It is likely to exceed the criterion to be deemed a “bomb cyclone,” meaning its minimum surface pressure will drop at least 24 millibars in 24 hours or less.
You can see this in the model forecast loop below.
In general, lower pressure means a more intense storm, especially when it comes to the strength of the winds it can unleash.
High winds are possible Saturday into early Sunday in parts of the East, possibly as far south as the coastal Carolinas, extending into New England.
This threat is highest along the immediate coast ahead of the front Saturday, as well as over the higher terrain of the Northeast. At least some downed tree limbs and power outages are possible in these areas.
Strong winds combined with snow could lead to reduced visibility and dangerous winter driving conditions in the areas of the interior Northeast, where accumulations are expected this weekend. Keep this in mind if you have travel plans.
Damaging winds are also possible this weekend in parts of eastern Canada, including Nova Scotia, New Brunswick, Newfoundland and Labrador.
In fact, the strength of the bomb cyclone as forecast by some computer models could flirt with all-time low-pressure records in eastern Canada, according to data compiled by NOAA meteorologist David Roth.

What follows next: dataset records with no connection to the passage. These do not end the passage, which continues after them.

-- ==== Sys2Proof/Machine/Logline.lean ====
section
/-! DEFINITION. Logline: the records of R374 to R376, and how a replay takes its values from them (R455). -/

namespace Sys2Proof.Machine

/-! ### Recording (R374 to R376) -/

def padded (n : Nat) : Nat := ceilDiv n 32 * 32

/-- DECVER (R188). -/
def State.decver (s : State) : Word := BitVec.ofNat 64 (4 * 2 ^ 32 + s.decTable.toNat)

/-- DECVER from a record on, where it is not that of the record before (R188). -/
def State.decFrom (s : State) (lseq : Nat) : List (Nat × Word) :=
  if s.logDec.head?.map (·.2) = some s.decver then s.logDec else (lseq, s.decver) :: s.logDec

/-- DECVER that a record carries (R188): R376 gives it no bytes, so that it stands beside the region (log entry 141). -/
def State.decOf (s : State) (lseq : Nat) : Option Word := (s.logDec.find? (fun e => e.1 ≤ lseq)).map (·.2)

/-- The bytes of a record (R376). -/
def logBytes (ltype port win lseq : Nat) (time tag : Word) (payload : List Byte) : List Byte :=
  toLE 1 ltype ++ toLE 1 port ++ toLE 2 payload.length ++ toLE 2 win ++ toLE 2 0 ++ toLE 8 lseq ++ toLE 8 time.toNat
    ++ toLE 8 tag.toNat ++ payload ++ List.replicate (padded payload.length - payload.length) 0#8

/-- Append a record, unless nothing is recorded; a record that does not fit ends the recording with event 0x07 (R374). -/
def State.logOf (s : State) (ltype port win : Nat) (tag : Word) (payload : List Byte) : State :=
  match s.logArea with
  | none => s
  | some (b, n) =>
    if !s.logOn || s.replay.isSome then s
    else
      let r := logBytes ltype port win (s.lseq + 1) s.time tag payload
      if n < s.logPos + r.length then
        { s with logOn := false }.health 7 0 (BitVec.ofNat 64 (s.lseq + 1 - s.logMarker))
      else { s.writeP (b + s.logPos) r with
        logPos := s.logPos + r.length, lseq := s.lseq + 1, logDec := s.decFrom (s.lseq + 1) }

/-- A record of what came on no port that the model names: its PORT is 0 (log entry 10). -/
def State.logRec (s : State) (ltype win : Nat) (tag : Word) (payload : List Byte) : State := s.logOf ltype 0 win tag payload

/-- Is what was last recorded to be described further: does Logline record. -/
def State.records (s : State) : Bool := s.logOn && s.replay.isNone

/-- The place of a recorded write or atomic in the coherence order of each location that it writes (R375): how many writes
of the location come before it since the marker. R376 gives it no bytes, so that it stands beside the region (log entry
151). -/
def State.logPlace (s : State) (locs : List Nat) : State :=
  if s.records then { s with places := (s.lseq, locs.map (fun l => (l, writesOf s.coh l))) :: s.places } else s

/-- What the command last recorded read from the host's memory (log entry 104). -/
def State.logBrought (s : State) (b : Brought) : State :=
  if s.records then { s with loads := (s.lseq, b) :: s.loads } else s

/-- Data that peers brought to an operation, behind a head: PAYLEN has 16 bits, so that more data takes several records
(log entry 121). -/
def State.logData (s : State) (win : Nat) (tag : Word) (head data : List Byte) : State :=
  (List.range (ceilDiv data.length 65472)).foldl
    (fun t i => t.logRec 4 win tag (head ++ (data.drop (65472 * i)).take 65472)) s

/-- PORT of a command that came over the management lane (log entry 10). -/
def lanePort : Nat := 255

/-- TAG of LTYPE 4, 5 and 7 (R376). -/
def logTag (nodeid : Word) (llin : Nat) : Word := BitVec.ofNat 64 (nodeid.toNat % 2 ^ 32 + llin % 2 ^ 32 * 2 ^ 32)

def Strand.logTag (st : Strand) : Word := Machine.logTag (nodeIdOf st.gang) st.llin

/-! ### Reading the records back (R455) -/

/-- A record in the region: its place, type, PORT, window, LSEQ, TAG and payload, and the place of the next. -/
structure LogR where
  pos : Nat
  ltype : Nat
  port : Nat
  win : Nat
  lseq : Nat
  tag : Word
  payload : List Byte
  next : Nat
  deriving DecidableEq, Repr

/-- The record at a place, if the records go on there with this LSEQ. -/
def State.logAt (s : State) (pos lseq : Nat) : Option LogR :=
  match s.logArea with
  | none => none
  | some (b, n) =>
    if n < pos + 32 then none
    else
      let h := s.readP (b + pos) 32
      let len := field h 2 2
      let ty := field h 0 1
      if ty = 0 ∨ 8 < ty ∨ field h 8 8 ≠ lseq ∨ n < pos + 32 + padded len then none
      else some ⟨pos, ty, field h 1 1, field h 4 2, lseq, BitVec.ofNat 64 (field h 0x18 8), s.readP (b + pos + 32) len,
        pos + 32 + padded len⟩

/-- The records from a place on. `fuel` is how many the region can hold. -/
def State.logFrom (s : State) : Nat → Nat → Nat → List LogR
  | 0, _, _ => []
  | fuel + 1, pos, lseq =>
    match s.logAt pos lseq with
    | some r => r :: s.logFrom fuel r.next (lseq + 1)
    | none => []

def State.logFuel (s : State) : Nat :=
  match s.logArea with
  | some (_, n) => n / 32
  | none => 0

/-- LSEQ of the record at the start of the region. -/
def State.logFirst (s : State) : Nat :=
  match s.logArea with
  | some (b, _) => field (s.readP b 32) 8 8
  | none => 0

/-- All records of the region. -/
def State.logAll (s : State) : List LogR := s.logFrom s.logFuel 0 s.logFirst

/-- The record of a type, TAG and ordinal. -/
def State.logFind (s : State) (ltype : Nat) (tag : Word) (ord : Nat) : Option LogR :=
  let off := if ltype = 7 then 8 else 0
  s.logAll.find? (fun r => r.ltype == ltype && r.tag == tag && field r.payload off 8 == ord)

/-! ### The end of a replay (R455) -/

/-- Replay stops: the reply names the last record applied, and contexts stay loaded and frozen. -/
def State.stopReplay (s : State) : State :=
  match s.replay with
  | none => s
  | some r =>
    { s.emit (.reply r.host r.lane r.tag 0 (BitVec.ofNat 64 (r.lseq - 1)) 0#64) with replay := none, frozen := true }

/-- A divergence: class 0xC1 goes to the replaying host, and replay stops. -/
def State.diverge (s : State) (det : Nat) (addr nodeid : Word) : State :=
  match s.replay with
  | none => s
  | some r =>
    (s.sendRec r.host (plainRec s.time s.me.ctx nodeid ⟨0xC1, det, addr, BitVec.ofNat 64 r.lseq, nodeid⟩)).stopReplay

/-- The strand's divergence. -/
def State.divergeMe (s : State) (det : Nat) : State := s.diverge det s.me.pc (nodeIdOf s.me.gang)

/-- The record at hand has been applied: replay goes on at the next, or stops after the stop LSEQ. -/
def State.applied (s : State) (l : LogR) : State :=
  match s.replay with
  | none => s
  | some r =>
    let t := { s with replay := some { r with pos := l.next, lseq := l.lseq + 1 } }
    if r.stop ≠ 0 ∧ r.stop ≤ l.lseq then t.stopReplay else t

/-- The next record, if it is one of this type, TAG and ordinal. -/
def State.logDue (s : State) (ltype : Nat) (tag : Word) (ord : Nat) : Option LogR :=
  match s.replay with
  | none => none
  | some r => (s.logAt r.pos r.lseq).bind (fun l =>
      if l.ltype = ltype ∧ l.tag = tag ∧ field l.payload (if ltype = 7 then 8 else 0) 8 = ord then some l else none)

/-! ### TIME as a strand reads it, and wait points (R375, R455) -/

/-- TIME for RDTIME and RDSR: it is recorded, or comes from its record. -/
def State.timeRead (s : State) : Run (Word × State) :=
  let n := s.me.ordTime + 1
  let t := s.setMe { s.me with ordTime := n }
  if s.replay.isSome then
    match s.logFind 5 s.me.logTag n with
    | some r => .ok (BitVec.ofNat 64 (field r.payload 8 8), t)
    | none => .error (.hold (s.divergeMe 0))
  else .ok (s.time, t.logRec 5 0 s.me.logTag (toLE 8 n ++ toLE 8 s.time.toNat))

/-- WAITT at its deadline: it completes and is recorded, or, in a replay, completes at its wait point. -/
def State.waitPoint (s : State) (reached : Bool) : Run State :=
  let n := s.me.ordWait + 1
  let t := s.setMe { s.me with ordWait := n }
  if s.replay.isSome then
    match s.logDue 7 s.me.logTag n with
    | some r => .ok (t.applied r)
    | none => if (s.logFind 7 s.me.logTag n).isSome then .error (.block s) else .error (.hold (s.divergeMe 4))
  else if reached then .ok (t.logRec 7 0 s.me.logTag (toLE 8 0 ++ toLE 8 n ++ toLE 8 s.time.toNat))
  else .error (.block s)

/-- A strand that ends in a replay with records unused diverges. -/
def State.unusedRecords (s : State) : Bool :=
  s.replay.isSome &&
    ((s.logFind 5 s.me.logTag (s.me.ordTime + 1)).isSome || (s.logFind 7 s.me.logTag (s.me.ordWait + 1)).isSome
      || (s.logFind 4 s.me.logTag (s.me.ordRead + 1)).isSome)

end Sys2Proof.Machine
end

According to Roth, these existing records are generally in the 950-959 mb range in Nova Scotia, New Brunswick and eastern Québec, and in the 940s in much of Newfoundland and eastern Labrador.
Weather historian Christopher Burt noted the lowest surface pressure on record in Canada is 940.2 mb at St. Anthony, Newfoundland, on Jan. 20, 1977. That national record is at least a slight possibility by Sunday, according to some model forecasts.